Segment Start: Task data

-- ==== Sys2Proof/Laws/State.lean ====
section
/-! SUPPORT. The fields of State after each named update: one lemma per field and update, each true by definition. -/

namespace Sys2Proof.Machine

/-! ## setReg -/

@[simp] theorem setReg_cfg (s : State) (r : RegIx) (v : Word) : (s.setReg r v).cfg = s.cfg := rfl
@[simp] theorem setReg_engine (s : State) (r : RegIx) (v : Word) : (s.setReg r v).engine = s.engine := rfl
@[simp] theorem setReg_ie (s : State) (r : RegIx) (v : Word) : (s.setReg r v).ie = s.ie := rfl
@[simp] theorem setReg_cp (s : State) (r : RegIx) (v : Word) : (s.setReg r v).cp = s.cp := rfl
@[simp] theorem setReg_cmdcnt (s : State) (r : RegIx) (v : Word) : (s.setReg r v).cmdcnt = s.cmdcnt := rfl
@[simp] theorem setReg_err (s : State) (r : RegIx) (v : Word) : (s.setReg r v).err = s.err := rfl
@[simp] theorem setReg_errcp (s : State) (r : RegIx) (v : Word) : (s.setReg r v).errcp = s.errcp := rfl
@[simp] theorem setReg_errinfo (s : State) (r : RegIx) (v : Word) : (s.setReg r v).errinfo = s.errinfo := rfl
@[simp] theorem setReg_regs (s : State) (r : RegIx) (v : Word) : (s.setReg r v).regs = s.regs.set r v := rfl
@[simp] theorem setReg_bcBase (s : State) (r : RegIx) (v : Word) : (s.setReg r v).bcBase = s.bcBase := rfl
@[simp] theorem setReg_bcLen (s : State) (r : RegIx) (v : Word) : (s.setReg r v).bcLen = s.bcLen := rfl
@[simp] theorem setReg_bcPos (s : State) (r : RegIx) (v : Word) : (s.setReg r v).bcPos = s.bcPos := rfl
@[simp] theorem setReg_bwBase (s : State) (r : RegIx) (v : Word) : (s.setReg r v).bwBase = s.bwBase := rfl
@[simp] theorem setReg_bwCap (s : State) (r : RegIx) (v : Word) : (s.setReg r v).bwCap = s.bwCap := rfl
@[simp] theorem setReg_bwPos (s : State) (r : RegIx) (v : Word) : (s.setReg r v).bwPos = s.bwPos := rfl
@[simp] theorem setReg_mt (s : State) (r : RegIx) (v : Word) : (s.setReg r v).mt = s.mt := rfl
@[simp] theorem setReg_tvalid (s : State) (r : RegIx) (v : Word) : (s.setReg r v).tvalid = s.tvalid := rfl
@[simp] theorem setReg_qstep (s : State) (r : RegIx) (v : Word) : (s.setReg r v).qstep = s.qstep := rfl
@[simp] theorem setReg_node (s : State) (r : RegIx) (v : Word) : (s.setReg r v).node = s.node := rfl
@[simp] theorem setReg_nnodes (s : State) (r : RegIx) (v : Word) : (s.setReg r v).nnodes = s.nnodes := rfl
@[simp] theorem setReg_treeValid (s : State) (r : RegIx) (v : Word) : (s.setReg r v).treeValid = s.treeValid := rfl
@[simp] theorem setReg_lut (s : State) (r : RegIx) (v : Word) : (s.setReg r v).lut = s.lut := rfl
@[simp] theorem setReg_dim (s : State) (r : RegIx) (v : Word) : (s.setReg r v).dim = s.dim := rfl
@[simp] theorem setReg_pcfg (s : State) (r : RegIx) (v : Word) : (s.setReg r v).pcfg = s.pcfg := rfl
@[simp] theorem setReg_mem (s : State) (r : RegIx) (v : Word) : (s.setReg r v).mem = s.mem := rfl
@[simp] theorem setReg_memEpoch (s : State) (r : RegIx) (v : Word) : (s.setReg r v).memEpoch = s.memEpoch := rfl
@[simp] theorem setReg_draws (s : State) (r : RegIx) (v : Word) : (s.setReg r v).draws = s.draws := rfl
@[simp] theorem setReg_loose (s : State) (r : RegIx) (v : Word) : (s.setReg r v).loose = s.loose := rfl
@[simp] theorem setReg_hostData (s : State) (r : RegIx) (v : Word) : (s.setReg r v).hostData = s.hostData := rfl
@[simp] theorem setReg_inputs (s : State) (r : RegIx) (v : Word) : (s.setReg r v).inputs = s.inputs := rfl

/-! ## complete -/

@[simp] theorem complete_cfg (s : State) : (s.complete).cfg = s.cfg := rfl
@[simp] theorem complete_engine (s : State) : (s.complete).engine = s.engine := rfl
@[simp] theorem complete_ie (s : State) : (s.complete).ie = s.ie := rfl
@[simp] theorem complete_cp (s : State) : (s.complete).cp = s.cp + 4#32 := rfl
@[simp] theorem complete_cmdcnt (s : State) : (s.complete).cmdcnt = s.cmdcnt + 1#32 := rfl
@[simp] theorem complete_err (s : State) : (s.complete).err = s.err := rfl
@[simp] theorem complete_errcp (s : State) : (s.complete).errcp = s.errcp := rfl
@[simp] theorem complete_errinfo (s : State) : (s.complete).errinfo = s.errinfo := rfl
@[simp] theorem complete_regs (s : State) : (s.complete).regs = s.regs := rfl
@[simp] theorem complete_bcBase (s : State) : (s.complete).bcBase = s.bcBase := rfl
@[simp] theorem complete_bcLen (s : State) : (s.complete).bcLen = s.bcLen := rfl
@[simp] theorem complete_bcPos (s : State) : (s.complete).bcPos = s.bcPos := rfl
@[simp] theorem complete_bwBase (s : State) : (s.complete).bwBase = s.bwBase := rfl
@[simp] theorem complete_bwCap (s : State) : (s.complete).bwCap = s.bwCap := rfl
@[simp] theorem complete_bwPos (s : State) : (s.complete).bwPos = s.bwPos := rfl
@[simp] theorem complete_mt (s : State) : (s.complete).mt = s.mt := rfl
@[simp] theorem complete_tvalid (s : State) : (s.complete).tvalid = s.tvalid := rfl
@[simp] theorem complete_qstep (s : State) : (s.complete).qstep = s.qstep := rfl
@[simp] theorem complete_node (s : State) : (s.complete).node = s.node := rfl
@[simp] theorem complete_nnodes (s : State) : (s.complete).nnodes = s.nnodes := rfl
@[simp] theorem complete_treeValid (s : State) : (s.complete).treeValid = s.treeValid := rfl
@[simp] theorem complete_lut (s : State) : (s.complete).lut = s.lut := rfl
@[simp] theorem complete_dim (s : State) : (s.complete).dim = s.dim := rfl
@[simp] theorem complete_pcfg (s : State) : (s.complete).pcfg = s.pcfg := rfl
@[simp] theorem complete_mem (s : State) : (s.complete).mem = s.mem := rfl
@[simp] theorem complete_memEpoch (s : State) : (s.complete).memEpoch = s.memEpoch := rfl
@[simp] theorem complete_draws (s : State) : (s.complete).draws = s.draws := rfl
@[simp] theorem complete_loose (s : State) : (s.complete).loose = s.loose := rfl
@[simp] theorem complete_hostData (s : State) : (s.complete).hostData = s.hostData := rfl
@[simp] theorem complete_inputs (s : State) : (s.complete).inputs = s.inputs := rfl

/-! ## raise -/

@[simp] theorem raise_cfg (s : State) (c : Cause) (i : Word) : (s.raise c i).cfg = s.cfg := rfl
@[simp] theorem raise_engine (s : State) (c : Cause) (i : Word) : (s.raise c i).engine = .failed := rfl
@[simp] theorem raise_ie (s : State) (c : Cause) (i : Word) : (s.raise c i).ie = s.ie := rfl
@[simp] theorem raise_cp (s : State) (c : Cause) (i : Word) : (s.raise c i).cp = s.cp := rfl
@[simp] theorem raise_cmdcnt (s : State) (c : Cause) (i : Word) : (s.raise c i).cmdcnt = s.cmdcnt := rfl
@[simp] theorem raise_err (s : State) (c : Cause) (i : Word) : (s.raise c i).err = c.errWord := rfl
@[simp] theorem raise_errcp (s : State) (c : Cause) (i : Word) : (s.raise c i).errcp = s.cp := rfl
@[simp] theorem raise_errinfo (s : State) (c : Cause) (i : Word) : (s.raise c i).errinfo = i := rfl
@[simp] theorem raise_regs (s : State) (c : Cause) (i : Word) : (s.raise c i).regs = s.regs := rfl
@[simp] theorem raise_bcBase (s : State) (c : Cause) (i : Word) : (s.raise c i).bcBase = s.bcBase := rfl
@[simp] theorem raise_bcLen (s : State) (c : Cause) (i : Word) : (s.raise c i).bcLen = s.bcLen := rfl
@[simp] theorem raise_bcPos (s : State) (c : Cause) (i : Word) : (s.raise c i).bcPos = s.bcPos := rfl
@[simp] theorem raise_bwBase (s : State) (c : Cause) (i : Word) : (s.raise c i).bwBase = s.bwBase := rfl
@[simp] theorem raise_bwCap (s : State) (c : Cause) (i : Word) : (s.raise c i).bwCap = s.bwCap := rfl
@[simp] theorem raise_bwPos (s : State) (c : Cause) (i : Word) : (s.raise c i).bwPos = s.bwPos := rfl
@[simp] theorem raise_mt (s : State) (c : Cause) (i : Word) : (s.raise c i).mt = s.mt := rfl
@[simp] theorem raise_tvalid (s : State) (c : Cause) (i : Word) : (s.raise c i).tvalid = s.tvalid := rfl
@[simp] theorem raise_qstep (s : State) (c : Cause) (i : Word) : (s.raise c i).qstep = s.qstep := rfl
@[simp] theorem raise_node (s : State) (c : Cause) (i : Word) : (s.raise c i).node = s.node := rfl
@[simp] theorem raise_nnodes (s : State) (c : Cause) (i : Word) : (s.raise c i).nnodes = s.nnodes := rfl
@[simp] theorem raise_treeValid (s : State) (c : Cause) (i : Word) : (s.raise c i).treeValid = s.treeValid := rfl
@[simp] theorem raise_lut (s : State) (c : Cause) (i : Word) : (s.raise c i).lut = s.lut := rfl
@[simp] theorem raise_dim (s : State) (c : Cause) (i : Word) : (s.raise c i).dim = s.dim := rfl
@[simp] theorem raise_pcfg (s : State) (c : Cause) (i : Word) : (s.raise c i).pcfg = s.pcfg := rfl
@[simp] theorem raise_mem (s : State) (c : Cause) (i : Word) : (s.raise c i).mem = s.mem := rfl
@[simp] theorem raise_memEpoch (s : State) (c : Cause) (i : Word) : (s.raise c i).memEpoch = s.memEpoch := rfl
@[simp] theorem raise_draws (s : State) (c : Cause) (i : Word) : (s.raise c i).draws = s.draws := rfl
@[simp] theorem raise_loose (s : State) (c : Cause) (i : Word) : (s.raise c i).loose = s.loose := rfl
@[simp] theorem raise_hostData (s : State) (c : Cause) (i : Word) : (s.raise c i).hostData = s.hostData := rfl
@[simp] theorem raise_inputs (s : State) (c : Cause) (i : Word) : (s.raise c i).inputs = s.inputs := rfl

Segment End: Task data

▶ **Brief**:
Please transcribe only the lines in the records above running from the line that has "i).errinfo = i := rfl" through the line that has "i).bcPos = s.bcPos := rfl", both included, exactly as they appear.

▶ **Expected answer**:
@[simp] theorem raise_errinfo (s : State) (c : Cause) (i : Word) : (s.raise c i).errinfo = i := rfl
@[simp] theorem raise_regs (s : State) (c : Cause) (i : Word) : (s.raise c i).regs = s.regs := rfl
@[simp] theorem raise_bcBase (s : State) (c : Cause) (i : Word) : (s.raise c i).bcBase = s.bcBase := rfl
@[simp] theorem raise_bcLen (s : State) (c : Cause) (i : Word) : (s.raise c i).bcLen = s.bcLen := rfl
@[simp] theorem raise_bcPos (s : State) (c : Cause) (i : Word) : (s.raise c i).bcPos = s.bcPos := rfl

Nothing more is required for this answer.